=== Begin Enclosure ===
-- ==== Sys2Proof/Machine/Engines.lean ====
section
/-! DEFINITION. Issue by the control core and the signals of a core (R148 to R150, R247 to R250): every command of a core brings the core forward
to its own beat by `State.sync`. -/
namespace Sys2Proof.Machine

/-- The engines of a core brought forward to the end of a beat. -/
def State.pump (s : State) (c b : Nat) : State := s.modCore c fun k => k.pumpTo (2 * b + 1)

/-! ### Signals -/

/-- The scalars that a control-core instruction names (R143, R148). -/
def ccScalars : CcOp → List Reg
  | .add d a b | .sub d a b | .mul d a b | .and d a b | .or d a b | .xor d a b | .shl d a b | .shr d a b | .sar d a b | .min d a b
  | .max d a b | .slt d a b | .sltu d a b => [d, a, b]
  | .addi d a _ | .andi d a _ | .ori d a _ | .xori d a _ | .shli d a _ | .shri d a _ | .sari d a _ | .ld d a _ | .st d a _ => [d, a]
  | .beq a b _ | .bne a b _ | .blt a b _ | .bge a b _ | .bltu a b _ | .bgeu a b _ => [a, b]
  | .li d _ | .lih d _ | .rds d _ | .rdsc d _ => [d]
  | .nop | .jmp _ | .halt | .parrive _ | .penter _ | .pwait _ | .plevel _ _ _ _ => []

/-- The word at PC in the code window (R147). -/
def Core.wordAtPc (k : Core) : Word64 := BitVec.ofNat 64 (leNat (rdBytes k.sram (codeBase + 8 * k.pc.toNat) 8))

/-- The beat at which a scalar is available (R148). -/
def Core.availAt (k : Core) (r : Reg) : Nat := sget 0 k.avail r.val

/-- The earliest issue beat by the scalars that an instruction reads or writes. -/
def Core.issueBeat (k : Core) (regs : List Reg) : Nat := regs.foldl (fun b r => Nat.max b (k.availAt r)) k.beat

/-- The control-core instruction at PC, while the program runs and CC.HALT has not issued. -/
def Core.ccNext (k : Core) : Option (Hdr × CcOp) :=
  if k.haltAt.isNone && decide (k.pc.toNat < k.codeLen) then
    match decOp k.wordAtPc with
    | some (h, .cc o) => some (h, o)
    | _ => none
  else none

/-- Whether the control core's next instruction takes from a Waymark in a beat (R249, step 1). -/
def Core.ccTakes (k : Core) (n : Fin 32) (beat : Nat) : Bool :=
  match k.ccNext with
  | some (h, o) => decide (h.w = some n) && decide (k.issueBeat (ccScalars o) ≤ beat)
  | none => false

/-- What the waits still to be served in a beat take from a Waymark: those of the engines, which dispatch in it, and the control core's. -/
def Core.takesLeft (k : Core) (n : Fin 32) (beat : Nat) : Nat :=
  (((k.wm n.val).roll beat).value.toNat - (((k.pumpTo (2 * beat)).wm n.val).roll beat).value.toNat) + b2n (k.ccTakes n beat)

/-- The signals that fall in a beat and have not been made, in the engine order of R249 (R95, R130, R148, R231). -/
def Core.signalsIn (k : Core) (beat : Nat) : List PendSig :=
  let sig (h : Hdr) (eng : BitVec 2) (pc : BitVec 15) (due : Nat) : List PendSig := match h.s with
    | some n => if due = beat then [⟨due, n, eng, pc⟩] else []
    | none => []
  (k.pendSig.filter fun x => decide (x.due = beat))
    ++ (k.lws.flatMap fun x => match x.fill with
      | some f => if fillCause f.tile k.tables = 0 then sig x.ent.h 1 x.ent.pc (f.start + 34) else []
      | none => [])
    ++ (k.cmps.flatMap fun x => match x.start with
      | some b => sig x.ent.h 1 x.ent.pc (b + x.busy + 3)
      | none => [])
    ++ (k.rds.flatMap fun x => match x.start with
      | some b => sig x.ent.h 1 x.ent.pc (b + x.len)
      | none => [])
    ++ (k.ves.flatMap fun x => if x.start.isSome && x.heldIn.isEmpty then sig x.ent.h 2 x.ent.pc x.done else [])
    ++ (k.sts.flatMap fun x => match x.start, x.todo with
      | some b, [] => if x.bad = 0 then sig x.ent.h 3 x.ent.pc (b + x.occ) else []
      | _, _ => [])

/-- Whether a Waymark would exceed 4,095 at the end of a beat (R250): the waits that the beat has still to serve take from the start value, not
from what the debug window has written. -/
def Core.tops (k : Core) (beat : Nat) (n : Fin 32) : Bool :=
  let w := (k.wm n.val).roll beat
  decide (4095 + (if w.wr.isSome then 0 else k.takesLeft n beat) < w.sum)

/-- Raise Waymark Overflow (R250, R464) for a beat in which a Waymark exceeds 4,095: the other signals of the beat fall, the record names the
lowest-numbered such Waymark and the first instruction that signalled it, or the debug window. -/
def State.wmOverflow (s : State) (c beat : Nat) : State :=
  let k := (s.core c).signalAll ((s.core c).signalsIn beat)
  let n := ((List.finRange 32).find? (k.tops beat)).getD 0
  let s1 := s.setCore c { k with pendSig := k.pendSig.filter fun x => decide (x.due ≠ beat) }
  match (k.wm n.val).first with
  | some (e, pc) =>
    s1.coreFault c beat 0x0105 (BitVec.ofNat 16 pc.toNat) (BitVec.ofNat 32 (n.val + e.toNat * 256)) 0xFFFFFFFF 0xFFFFFFFF (BitVec.ofNat 32 beat)
  | none => s1.coreFault c beat 0x0105 0xFFFF (BitVec.ofNat 32 (n.val + 1024)) 0xFFFFFFFF 0xFFFFFFFF (BitVec.ofNat 32 beat)

/-- Signal a Waymark of a core by an instruction in a beat (R249): a VALUE that would exceed 4,095 raises Waymark Overflow. -/
def State.signalWm (s : State) (c : Nat) (n : Fin 32) (eng : Nat) (pc : BitVec 15) (beat : Nat) : State :=
  let s1 := s.modCore c fun k => k.signal n (BitVec.ofNat 2 eng) pc beat
  if (s1.core c).tops beat n then s1.wmOverflow c beat else s1

/-- Signal the Waymark that a header names, if it names one. -/
def State.signalHdr (s : State) (c : Nat) (h : Hdr) (eng : Nat) (pc : BitVec 15) (beat : Nat) : State :=
  match h.s with
  | some n => s.signalWm c n eng pc beat
  | none => s

/-! ### Pending results and signals -/

/-- Make the signals that are due (R148, R249). -/
def State.settleSigs (s : State) (c b : Nat) : State :=
  match (s.core c).pendSig with
  | [] => s
  | l =>
    let s := s.modCore c fun k => { k with pendSig := l.filter fun x => decide (b < x.due) }
    (l.filter fun x => decide (x.due ≤ b)).foldl (fun s x => s.signalWm c x.wm x.eng.toNat x.pc x.due) s

/-- Results and signals due up to a beat, and the invalid codes that fills added before it. -/
def State.settle (s : State) (c b : Nat) : State := (s.modCore c fun k => (k.settleRes b).settleClips b).settleSigs c b

/-- A core brought forward to the end of a beat. -/
def State.sync (s : State) (c b : Nat) : State := (s.settle c b).pump c b

/-- A core brought forward into a beat: all that is read in it has been read, nothing of it written. -/
def State.syncIn (s : State) (c b : Nat) : State := (s.settle c (b - 1)).modCore c fun k => k.pumpTo (2 * b)

/-! ### Issue by the control core -/

/-- Whether the control core stands before this instruction: it runs, has not issued CC.HALT, and the word at PC spells
the instruction (R138, R147). -/
def Core.atInstr (k : Core) (op : AnyOp) (h : Hdr) : Bool :=
  k.engLive && k.haltAt.isNone && decide (k.pc.toNat < k.codeLen) && decide (k.wordAtPc = encOp h op)

/-- The core brought forward to the beat in which the W wait of the control core's instruction is over: an engine may take the count on
the way, and the wait goes on. None while the Waymark is zero (R248, R249). -/
def State.toWait : Nat → State → Nat → Hdr → Nat → State × Option Nat
  | 0, s, _, _, _ => (s, none)
  | fuel + 1, s, c, h, b =>
    let s1 := s.sync c (b - 1)
    match (s1.core c).waitFrom h b with
    | none => (s1, none)
    | some w => if w = b then (s1, some b) else s1.toWait fuel c h w

/-- Issue a control-core instruction: `regs` are the scalars it names. When the core stands before it and its W condition
holds, `f` acts at its issue beat on the core brought forward to that beat, its wait taken; else nothing issues, and so when the core
halts in that beat (R197). -/
def State.issueCc (s : State) (c : Nat) (op : CcOp) (h : Hdr) (regs : List Reg) (f : State → Nat → State) : State :=
  let k := s.core c
  if !k.atInstr (.cc op) h then s
  else
    match s.toWait 4 c h (k.issueBeat regs) with
    | (s1, none) => s1
    | (s1, some b) =>
      let s2 := s1.settle c b
      if !(s1.core c).engLive then s1
      else if !(s2.core c).engLive then s2
      else f (s2.modCore c fun k => k.takeHdr h b) b

/-- Move past an instruction of `occ` beats issued at b. -/
def Core.past (k : Core) (b occ : Nat) : Core := { k with pc := k.pc + 1, beat := b + occ }

/-- A signal at a beat named by a header. -/
def Core.sigAt (k : Core) (h : Hdr) (eng : BitVec 2) (pc : BitVec 15) (due : Nat) : Core :=
  match h.s with
  | some n => { k with pendSig := k.pendSig ++ [⟨due, n, eng, pc⟩] }
  | none => k

/-- Issue an instruction that computes RD in one beat (R148): the result is available, and signalled, in the next. -/
def State.ccResult (s : State) (c : Nat) (op : CcOp) (h : Hdr) (rd : Reg) (srcs : List Reg) (f : Core → Word64) : State :=
  s.issueCc c op h (rd :: srcs) fun s b =>
    s.modCore c fun k => ((k.setSc rd (f k)).past b 1).sigAt h 0 k.pc (b + 1)

/-- The key of `Core.avail` at which the completion beat of a result for s0 stands: no scalar has it, so nothing waits (R140, R251). -/
def noScalar : Nat := 64

/-- Issue an instruction whose result is available `lat` beats later (R148). -/
def State.ccLate (s : State) (c : Nat) (op : CcOp) (h : Hdr) (rd : Reg) (srcs : List Reg) (lat : Nat) (f : Core → Word64) : State :=
  s.issueCc c op h (rd :: srcs) fun s b =>
    s.modCore c fun k =>
      let k1 := { k with
        pendRes := k.pendRes ++ [(b + lat, rd, f k)]
        avail := sset 0 k.avail (if rd.val = 0 then noScalar else rd.val) (b + lat) }
      (k1.past b 1).sigAt h 0 k.pc (b + lat)

/-- Issue an instruction without a result; it signals in its issue beat (R148). -/
def State.ccPlain (s : State) (c : Nat) (op : CcOp) (h : Hdr) (srcs : List Reg) (occ : Nat) (f : Core → Nat → Core) : State :=
  s.issueCc c op h srcs fun s b =>
    let pc := (s.core c).pc
    ((s.modCore c fun k => (f k b).past b occ)).signalHdr c h 0 pc b

/-! ### Placing engine instructions in their queues -/

/-- The first beat from b on in which the queue of an engine, `len` entries long now, has a place once that beat's dispatch has freed its own
(R148, R149): what has been dispatched later stood in the queue then. -/
def Core.roomAt (k : Core) (e : BitVec 2) (len b : Nat) : Option Nat :=
  let ds := (k.disps.filter fun x => decide (x.1 = e ∧ b < x.2)).map (·.2)
  (b :: ds).find? fun t => decide (len + (ds.filter fun x => decide (t < x)).length < 32)

/-- Issue an engine instruction (R148, R149): it is placed in its queue at the end of the issue beat, the first in which the queue has a
place; the beats that issue waits count. `len` reads the queue's length, `f` places the entry. -/
def State.issueEng (s : State) (c : Nat) (op : AnyOp) (h : Hdr) (regs : List Reg) (len : Core → Nat) (f : Core → Nat → Core) : State :=
  let k := s.core c
  if !k.atInstr op h then s
  else
    let b := k.issueBeat regs
    let s1 := s.sync c (b - 1)
    let s2 := if len (s1.core c) < 32 then s1 else s1.pump c b
    match (s2.core c).roomAt op.eng (len (s2.core c)) b with
    | none => s2
    | some t =>
      let s3 := s2.settle c t
      if !(s2.core c).engLive then s2
      else if !(s3.core c).engLive then s3
      else s3.modCore c fun k => { (f k t).past t 1 with seq := k.seq + 1, disps := k.disps.filter fun x => decide (t < x.2) }

/-- Place a matrix instruction: `ra` and `rb` are the scalars it names. -/
def State.issueMm (s : State) (c : Nat) (h : Hdr) (op : MmOp) (regs : List Reg) : State :=
  s.issueEng c (.mm op) h regs (·.mq.length) fun k b =>
    { k with mq := k.mq ++ [⟨k.seq, k.pc, h, op, k.sc (regs.getD 0 0), k.sc (regs.getD 1 0), b⟩] }

/-- The scalars of a compute instruction: SS is not read under MM.B16 or MM.N2 (R80). -/
def mmRegs (sh : MmShape) (a : MmArgs) : List Reg :=
  match sh with
  | .b16 | .n2 _ => [a.sa]
  | _ => [a.sa, a.ss]

/-- Place a compute instruction. -/
def State.issueComp (s : State) (c : Nat) (h : Hdr) (sh : MmShape) (a : MmArgs) : State := s.issueMm c h (.comp sh a) (mmRegs sh a)

/-- The scalars of a vector instruction (R101, R102). -/
def veRegList (op : VeOp) : List Reg :=
  op.reg.toList ++ (match op.count with
    | some (.scalar r) => [r]
    | _ => [])

/-- Place a vector instruction. -/
def State.issueVe (s : State) (c : Nat) (h : Hdr) (op : VeOp) : State :=
  s.issueEng c (.ve op) h (veRegList op) (·.vq.length) fun k b =>
    let sv := match op.reg with
      | some r => k.sc r
      | none => 0
    let cnt := match op.count with
      | some (.scalar r) => k.sc r
      | _ => 0
    { k with vq := k.vq ++ [⟨k.seq, k.pc, h, op, sv, cnt, b⟩] }

/-- Place a stream instruction. -/
def State.issueSt (s : State) (c : Nat) (h : Hdr) (op : StOp) : State :=
  let regs := match op with
    | .arm _ _ sa => [sa]
    | _ => []
  s.issueEng c (.st op) h regs (·.sq.length) fun k b =>
    { k with sq := k.sq ++ [⟨k.seq, k.pc, h, op, k.sc (regs.getD 0 0), b⟩] }

/-! ### Completion -/

/-- Make dispatches, starts and work, whatever their beat, until a test holds; for a command that is the next event of a core. -/
def Core.pumpUntil : Nat → Core → (Core → Bool) → Core
  | 0, k, _ => k
  | fuel + 1, k, p =>
    if p k then k
    else match k.nextAct with
      | some (t, a) => Core.pumpUntil fuel (k.doAct t a) p
      | none => k

/-- The same for a core of the module. -/
def State.pumpUntil (s : State) (c : Nat) (p : Core → Bool) : State := s.modCore c fun k => Core.pumpUntil pumpFuel k p

/-- The beat of the last completion made (R150). -/
def Core.noteDone (k : Core) (b : Nat) : Core := { k with lastDone := Nat.max k.lastDone b }

end Sys2Proof.Machine
end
=== End Enclosure ===
Lines after the one containing "### Signals -/" are not part of the task. Output the entries exactly from their first line through that one.

### [Answer for this exercise]
-- ==== Sys2Proof/Machine/Engines.lean ====
section
/-! DEFINITION. Issue by the control core and the signals of a core (R148 to R150, R247 to R250): every command of a core brings the core forward
to its own beat by `State.sync`. -/
namespace Sys2Proof.Machine

/-- The engines of a core brought forward to the end of a beat. -/
def State.pump (s : State) (c b : Nat) : State := s.modCore c fun k => k.pumpTo (2 * b + 1)

/-! ### Signals -/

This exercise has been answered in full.